Task directions:
Where does the word "rest" occur in the material? Copy each line that has it.

START Records to use

/-- The assigner serves the call at the head of its queue (R239 to R244). (DEDUCED, log 53). -/
def execAssignCall (s : State) : Host.Outcome State Fault Refusal :=
  match s.rtu.calls with
  | [] => .next s
  | q :: rest =>
    let s := { s with rtu := { s.rtu with calls := rest } }
    let r := s.routeImage
    let b := s.callBlock q.block
    let e := Route.layer r b.layer
    let fault (s : State) (cause : Byte) : Host.Outcome State Fault Refusal :=
      .next ((s.rtuErr q.p cause).programFaultAt q.p cause q.pc q.word)
    if s.poisonIn q.block 64 then .next (s.readByModule ((List.range 64).map (q.block + ·)))
    else if Route.nlayer r ≤ b.layer then fault s 0x52
    else if s.callBad q.block e b then fault s 0x54
    else
      let nexp := Route.nexp e
      let c := Route.cap e b.t
      let recs := (List.range b.t).map (s.choiceOf e b)
      let dead : List Nat := ((State.callArrays e b).drop 1).flatMap (fun x => (List.range x.2).map (x.1 + ·)) ++
        (List.range 12).map (q.block + 0x28 + ·)
      let reads := (List.range 64).map (q.block + ·) ++ (List.range (b.t * Route.rs e)).map (b.choice + ·)
      if recs.any (·.isNone) then
        let s1 := (s.scramble dead).wrNat (q.block + 0x34) 4 0
        if s.poisonedLines reads = [] then fault s1 0x55 else .next (s1.modulePoison (s.poisonedLines reads))
      else
        let zero : Assign := ⟨List.replicate nexp 0, List.replicate nexp 0, [], []⟩
        let a := recs.zipIdx.foldl (fun a x => match x.1 with
          | some y => assignToken c (Route.k e) x.2 y.1 y.2 a
          | none => a) zero
        let nulls := ((a.disp.map fun l => (l.filter (·.isNone)).length).foldl (· + ·) 0)
        let choices := a.slots.length
        let skips := a.overflow.foldl (· + ·) 0
        let s1 := s.wrBytes b.disp (a.disp.zipIdx.flatMap fun x => dispBytes x.2 (Route.k e) (Route.gmode e) x.1)
        let s2 := s1.writeSlots b nexp c a.slots
        let s3 := s2.wrBytes b.loads ((List.range nexp).flatMap fun i =>
          leBytes (a.load.getD i 0) 4 ++ leBytes (a.overflow.getD i 0) 4 ++
            leBytes (countScale (Route.cscale e) b.t (Route.k e) nexp (a.load.getD i 0)) 4 ++ leBytes 0 4)
        let s4 := (((s3.wrNat (q.block + 0x28) 4 c).wrNat (q.block + 0x2C) 4 (Route.sstr c)).wrNat (q.block + 0x30) 4
          nulls).wrNat (q.block + 0x34) 4 1
        let base := Route.stateAt r
        let total (i : Nat) : Nat := s4.rdNat (State.rstep base b.layer i) 4 + a.load.getD i 0
        let sat := !q.ev && (List.range nexp).any fun i => decide (2 ^ 32 ≤ total i)
        let s5 := if q.ev then s4 else (List.range nexp).foldl (fun x i =>
          x.wrNat (State.rstep base b.layer i) 4 (min (total i) 0xFFFFFFFF)) s4
        let s6 := { s5 with rtu := { s5.rtu with
          stepSat := s5.rtu.stepSat || sat, done := s5.rtu.done + 1, choices := satAdd32 s5.rtu.choices choices,
          nulls := satAdd32 s5.rtu.nulls nulls, skips := satAdd32 s5.rtu.skips skips,
          evcalls := satAdd32 s5.rtu.evcalls (if q.ev then 1 else 0) } }
        let s7 := s6.modTile q.p fun t => { t with portWork := t.portWork.filter (· != q.issueNo) }
        .next ((s7.addTally q.p q.t 1).modulePoison (s.poisonedLines reads))

/-! ### RXCH (R246 to R248) -/

/-- One row of a descriptor's view as a window. -/
def Operand.row (o : Operand) (r : Nat) : Option Window := match o.win with
  | some w => some { w with a := 0, b := r, len0 := w.desc.view0, len1 := 1 }
  | none => none

/-- What an RXCH names and reads. -/
structure Exchange where
  fn : Nat
  ds : Operand
  dd : Operand
  da : Option Operand
  block : Nat
  lo : Nat
  first : Nat
  n : Nat
  gw : Bool
  rnd : BitVec 2

namespace State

END Records to use

Task result:
  | q :: rest =>
    let s := { s with rtu := { s.rtu with calls := rest } }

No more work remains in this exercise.